▸ **Work order**: Repeat exactly, and only, the lines of the entries below from the one with "if f.tight &&" through the one with "format's unit. -/", both ends included.

▸ **Available records**:
-- ==== Sys2Proof/Machine/Float.lean ====
section
/-!
DEFINITION. Number formats and rounding (03_numbers.md R52-R68). Arithmetic is exact on rational numbers; a result is
rounded once, by `rnd` (RND, R60) or `rndi` (RNDI, R63).
-/

namespace Sys2Proof.Machine

/-- An exact floating-point value: NaN, an infinity, or (-1)^neg * num / den * 2^e. -/
inductive FV where
  | nan
  | inf (neg : Bool)
  | fin (neg : Bool) (num den : Nat) (e : Int)
  deriving DecidableEq, Repr, Inhabited

/-- A floating-point format (R52). -/
structure Fmt where
  ebits : Nat
  fbits : Nat
  bias : Nat
  /-- E4M3: no infinity, the top exponent is ordinary but for the last fraction. -/
  tight : Bool
  deriving DecidableEq, Repr, Inhabited

def fp32 : Fmt := ⟨8, 23, 127, false⟩
def fp16 : Fmt := ⟨5, 10, 15, false⟩
def bf16 : Fmt := ⟨8, 7, 127, false⟩
def e4m3 : Fmt := ⟨4, 3, 7, true⟩
def e5m2 : Fmt := ⟨5, 2, 15, false⟩

/-- Exponent of the unit of a subnormal of the format: emin - p + 1. -/
def Fmt.unit (f : Fmt) : Int := 1 - (f.bias : Int) - (f.fbits : Int)

/-- The bits of the largest finite value. -/
def Fmt.maxBits (f : Fmt) : Nat :=
  if f.tight then 2 ^ (f.ebits + f.fbits) - 2 else (2 ^ f.ebits - 1) * 2 ^ f.fbits - 1

/-- The canonical NaN (R52, R53). -/
def Fmt.nanBits (f : Fmt) : Nat :=
  if f.tight then 2 ^ (f.ebits + f.fbits) - 1 else (2 ^ f.ebits - 1) * 2 ^ f.fbits + 2 ^ (f.fbits - 1)

/-- The bits of +Inf. -/
def Fmt.infBits (f : Fmt) : Nat := (2 ^ f.ebits - 1) * 2 ^ f.fbits

/-- The sign bit's weight. -/
def Fmt.signW (f : Fmt) : Nat := 2 ^ (f.ebits + f.fbits)

/-- The value of an encoding (R52). -/
def Fmt.val (f : Fmt) (bits : Nat) : FV :=
  let neg := nbits bits (f.ebits + f.fbits) 1 = 1
  let e := nbits bits f.fbits f.ebits
  let m := nbits bits 0 f.fbits
  if f.tight && e == 2 ^ f.ebits - 1 && m == 2 ^ f.fbits - 1 then .nan
  else if !f.tight && e == 2 ^ f.ebits - 1 then (if m = 0 then .inf neg else .nan)
  else if e = 0 then .fin neg m 1 f.unit
  else .fin neg (2 ^ f.fbits + m) 1 (f.unit + (e : Int) - 1)

/-- A value is a zero. -/
def FV.isZero : FV → Bool
  | .fin _ n _ _ => n == 0
  | _ => false

/-- The bits are those of a subnormal (R52). -/
def Fmt.isSub (f : Fmt) (bits : Nat) : Bool :=
  nbits bits f.fbits f.ebits == 0 && nbits bits 0 f.fbits != 0

/-- A rounded result and the statistics it counts (R60, R72). -/
structure Rnd where
  bits : Nat
  cnt : Cnt := {}
  deriving DecidableEq, Repr, Inhabited

/-- The control of a rounding: mode (R59), saturation, flush of subnormal results, and the SR draw of R61. -/
structure RC where
  mode : Nat := 0
  sat : Bool := false
  ftzo : Bool := false
  u : Nat := 0
  deriving DecidableEq, Repr, Inhabited

/-- Whether the value m + r/d (0 ≤ r < d) is rounded to the larger magnitude (R59, R61). -/
def roundUp (c : RC) (neg : Bool) (m r d : Nat) : Bool :=
  if r = 0 then false
  else match c.mode with
    | 0 => decide (d < 2 * r) || (decide (2 * r = d) && m % 2 == 1)
    | 1 => false
    | 2 => neg
    | 3 => !neg
    | 4 => decide (d ≤ 2 * r)
    | _ => decide (65536 ≤ r * 65536 / d + c.u)

/-- num / den * 2^(e - q) as a quotient of naturals. -/
def scaled (num den : Nat) (e q : Int) : Nat × Nat :=
  if q ≤ e then (num * 2 ^ (e - q).toNat, den) else (num, den * 2 ^ (q - e).toNat)

/-- floor(log2) of num / den * 2^e, for num and den positive. -/
def flog2 (num den : Nat) (e : Int) : Int :=
  let k : Int := (Nat.log2 num : Int) - (Nat.log2 den : Int)
  let p := scaled num den 0 k
  (if p.1 < p.2 then k - 1 else k) + e

/-- The encoding of sign and m * 2^q, m at most 2^(fbits + 1), q at least the format's unit. -/
def Fmt.enc (f : Fmt) (neg : Bool) (m : Nat) (q : Int) : Nat :=
  let s := if neg then f.signW else 0
  if m < 2 ^ f.fbits then s + m
  else
    let m' := if m = 2 ^ (f.fbits + 1) then 2 ^ f.fbits else m
    let q' := if m = 2 ^ (f.fbits + 1) then q + 1 else q
    s + ((q' - f.unit).toNat + 1) * 2 ^ f.fbits + (m' - 2 ^ f.fbits)

/-- RND of R60. -/
def rnd (f : Fmt) (c : RC) (x : FV) : Rnd :=
  match x with
  | .nan => ⟨f.nanBits, ⟨0, 0, 1, 0⟩⟩
  | .inf neg =>
    let s := if neg then f.signW else 0
    if c.sat then ⟨s + f.maxBits, ⟨1, 0, 0, 0⟩⟩
    else if f.tight then ⟨f.nanBits, ⟨0, 0, 1, 0⟩⟩
    else ⟨s + f.infBits, {}⟩
  | .fin neg num den e =>
    let s := if neg then f.signW else 0
    if num = 0 then ⟨s, {}⟩
    else
      let q := max (flog2 num den e - (f.fbits : Int)) f.unit
      let p := scaled num den e q
      let m0 := p.1 / p.2
      let m := if roundUp c neg m0 (p.1 % p.2) p.2 then m0 + 1 else m0
      let bigger :=
        match f.val f.maxBits with
        | .fin _ mm _ mq =>
          if q ≤ mq then decide (mm * 2 ^ (mq - q).toNat < m) else decide (mm < m * 2 ^ (q - mq).toNat)
        | _ => false
      if bigger then
        if c.sat || c.mode == 1 || (c.mode == 2 && !neg) || (c.mode == 3 && neg) then ⟨s + f.maxBits, ⟨1, 0, 0, 0⟩⟩
        else if f.tight then ⟨f.nanBits, ⟨0, 0, 1, 0⟩⟩
        else ⟨s + f.infBits, {}⟩
      else if m = 0 then ⟨s, {}⟩
      else if c.ftzo && decide (m < 2 ^ f.fbits) then ⟨s, ⟨0, 1, 0, 0⟩⟩
      else ⟨f.enc neg m q, {}⟩

/-- RNE32, RNE16, RNEBF of R74: mode RNE, no saturation, no flush. -/
def rne (f : Fmt) (x : FV) : Nat := (rnd f {} x).bits

/-- RNDI of R63: an n-bit integer and the events it counts. -/
def rndi (n : Nat) (signed : Bool) (c : RC) (x : FV) : Rnd :=
  let lo : Int := if signed then -((2 ^ (n - 1) : Nat) : Int) else 0
  let hi : Int := if signed then ((2 ^ (n - 1) : Nat) : Int) - 1 else ((2 ^ n : Nat) : Int) - 1
  match x with
  | .nan => ⟨0, ⟨0, 0, 1, 0⟩⟩
  | .inf neg => ⟨intBits n (if neg then lo else hi), ⟨1, 0, 0, 0⟩⟩
  | .fin neg num den e =>
    let p := scaled num den e 0
    let m0 := p.1 / p.2
    let m := if roundUp c neg m0 (p.1 % p.2) p.2 then m0 + 1 else m0
    let i : Int := if neg then -(m : Int) else (m : Int)
    if lo ≤ i ∧ i ≤ hi then ⟨intBits n i, {}⟩
    else if c.sat then ⟨intBits n (if i < lo then lo else hi), ⟨1, 0, 0, 0⟩⟩
    else ⟨intBits n i, {}⟩

/-- Nearest integer, ties to even (R74). -/
def rneInt (neg : Bool) (num den : Nat) : Int :=
  let m0 := num / den
  let m := if roundUp {} neg m0 (num % den) den then m0 + 1 else m0
  if neg then -(m : Int) else (m : Int)

/-- The exact value of an integer. -/
def FV.ofInt (i : Int) : FV := .fin (decide (i < 0)) i.natAbs 1 0

def FV.neg : FV → FV
  | .nan => .nan
  | .inf n => .inf !n
  | .fin n a b e => .fin (!n) a b e

def FV.abs : FV → FV
  | .nan => .nan
  | .inf _ => .inf false
  | .fin _ a b e => .fin false a b e

/-- Exact sum (R179): an exact zero sum of opposite signs is +0, and -0 under RDN. -/
def FV.add (rdn : Bool) : FV → FV → FV
  | .nan, _ => .nan
  | _, .nan => .nan
  | .inf a, .inf b => if a = b then .inf a else .nan
  | .inf a, _ => .inf a
  | _, .inf b => .inf b
  | .fin s n d e, .fin s' n' d' e' =>
    let m := min e e'
    let a : Nat := n * 2 ^ (e - m).toNat * d'
    let b : Nat := n' * 2 ^ (e' - m).toNat * d
    if s = s' then .fin s (a + b) (d * d') m
    else if a = b then .fin rdn 0 1 0
    else if b < a then .fin s (a - b) (d * d') m
    else .fin s' (b - a) (d * d') m

/-- Exact product; 0 x Inf is NaN (R64). -/
def FV.mul : FV → FV → FV
  | .nan, _ => .nan
  | _, .nan => .nan
  | .inf a, .inf b => .inf (a != b)
  | .inf a, .fin b n _ _ => if n = 0 then .nan else .inf (a != b)
  | .fin b n _ _, .inf a => if n = 0 then .nan else .inf (a != b)
  | .fin s n d e, .fin s' n' d' e' => .fin (s != s') (n * n') (d * d') (e + e')

/-- Strict order of values that are not NaN; -0 equals +0. -/
def FV.lt : FV → FV → Bool
  | .nan, _ => false
  | _, .nan => false
  | .inf a, .inf b => a && !b
  | .inf a, .fin _ _ _ _ => a
  | .fin _ _ _ _, .inf b => !b
  | .fin s n d e, .fin s' n' d' e' =>
    let m := min e e'
    let a : Int := ((n * 2 ^ (e - m).toNat * d' : Nat) : Int)
    let b : Int := ((n' * 2 ^ (e' - m).toNat * d : Nat) : Int)
    decide ((if s then -a else a) < (if s' then -b else b))

/-- Equality of values that are not NaN; -0 equals +0. -/
def FV.eqv (a b : FV) : Bool :=
  match a, b with
  | .nan, _ => false
  | _, .nan => false
  | _, _ => !(FV.lt a b) && !(FV.lt b a)

def FV.isNan : FV → Bool
  | .nan => true
  | _ => false

def FV.isNeg : FV → Bool
  | .nan => false
  | .inf n => n
  | .fin n _ _ _ => n

/-- min of R179: NaN if either is; min(-0, +0) = -0. -/
def FV.min (a b : FV) : FV :=
  if a.isNan || b.isNan then .nan
  else if FV.lt a b then a
  else if FV.lt b a then b
  else if a.isNeg then a else b

/-- max of R179. -/
def FV.max (a b : FV) : FV :=
  if a.isNan || b.isNan then .nan
  else if FV.lt a b then b
  else if FV.lt b a then a
  else if a.isNeg then b else a

/-- FTZI (R65): a subnormal becomes a zero of its sign, and is counted. -/
def flushIn (f : Fmt) (ftzi : Bool) (bits : Nat) : Nat × Cnt :=
  if ftzi && f.isSub bits then (if nbits bits (f.ebits + f.fbits) 1 = 1 then f.signW else 0, ⟨0, 1, 0, 0⟩)
  else (bits, {})

/-- Bits written without rounding (R179): the canonical NaN, and the flush of FTZO. -/
def writeExact (f : Fmt) (ftzo : Bool) (bits : Nat) : Rnd :=
  if (f.val bits).isNan then ⟨f.nanBits, ⟨0, 0, 1, 0⟩⟩
  else if ftzo && f.isSub bits then ⟨if nbits bits (f.ebits + f.fbits) 1 = 1 then f.signW else 0, ⟨0, 1, 0, 0⟩⟩
  else ⟨bits, {}⟩

/-- Pairs neighbours of a list by `op`; an element without a partner passes up unchanged (R68). -/
def pairLevel {α : Type} (op : α → α → α) : List α → List α
  | a :: b :: l => op a b :: pairLevel op l
  | l => l

/-- PAIRSUM of R68, one level for each unit of fuel. -/
def pairsum {α : Type} (op : α → α → α) (d : α) : Nat → List α → α
  | 0, l => l.headD d
  | k + 1, l => match l with
    | [] => d
    | [a] => a
    | l => pairsum op d k (pairLevel op l)

/-- FP32 addition rounded to nearest even. -/
def add32 (a b : Nat) : Nat := rne fp32 (FV.add false (fp32.val a) (fp32.val b))

/-- Addition in a format, rounded to nearest even. -/
def addRne (f : Fmt) (a b : Nat) : Nat := rne f (FV.add false (f.val a) (f.val b))

/-- Largest integer whose square is at most n, by its bits from position k down. -/
def isqrtFrom (n : Nat) : Nat → Nat → Nat
  | 0, r => r
  | k + 1, r => let t := r + 2 ^ k; isqrtFrom n k (if t * t ≤ n then t else r)

/-- Integer square root. -/
def isqrt (n : Nat) : Nat := isqrtFrom n (Nat.log2 n / 2 + 1) 0

end Sys2Proof.Machine
end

▸ **Response for this exercise**:
  if f.tight && e == 2 ^ f.ebits - 1 && m == 2 ^ f.fbits - 1 then .nan
  else if !f.tight && e == 2 ^ f.ebits - 1 then (if m = 0 then .inf neg else .nan)
  else if e = 0 then .fin neg m 1 f.unit
  else .fin neg (2 ^ f.fbits + m) 1 (f.unit + (e : Int) - 1)

/-- A value is a zero. -/
def FV.isZero : FV → Bool
  | .fin _ n _ _ => n == 0
  | _ => false

/-- The bits are those of a subnormal (R52). -/
def Fmt.isSub (f : Fmt) (bits : Nat) : Bool :=
  nbits bits f.fbits f.ebits == 0 && nbits bits 0 f.fbits != 0

/-- A rounded result and the statistics it counts (R60, R72). -/
structure Rnd where
  bits : Nat
  cnt : Cnt := {}
  deriving DecidableEq, Repr, Inhabited

/-- The control of a rounding: mode (R59), saturation, flush of subnormal results, and the SR draw of R61. -/
structure RC where
  mode : Nat := 0
  sat : Bool := false
  ftzo : Bool := false
  u : Nat := 0
  deriving DecidableEq, Repr, Inhabited

/-- Whether the value m + r/d (0 ≤ r < d) is rounded to the larger magnitude (R59, R61). -/
def roundUp (c : RC) (neg : Bool) (m r d : Nat) : Bool :=
  if r = 0 then false
  else match c.mode with
    | 0 => decide (d < 2 * r) || (decide (2 * r = d) && m % 2 == 1)
    | 1 => false
    | 2 => neg
    | 3 => !neg
    | 4 => decide (d ≤ 2 * r)
    | _ => decide (65536 ≤ r * 65536 / d + c.u)

/-- num / den * 2^(e - q) as a quotient of naturals. -/
def scaled (num den : Nat) (e q : Int) : Nat × Nat :=
  if q ≤ e then (num * 2 ^ (e - q).toNat, den) else (num, den * 2 ^ (q - e).toNat)

/-- floor(log2) of num / den * 2^e, for num and den positive. -/
def flog2 (num den : Nat) (e : Int) : Int :=
  let k : Int := (Nat.log2 num : Int) - (Nat.log2 den : Int)
  let p := scaled num den 0 k
  (if p.1 < p.2 then k - 1 else k) + e

/-- The encoding of sign and m * 2^q, m at most 2^(fbits + 1), q at least the format's unit. -/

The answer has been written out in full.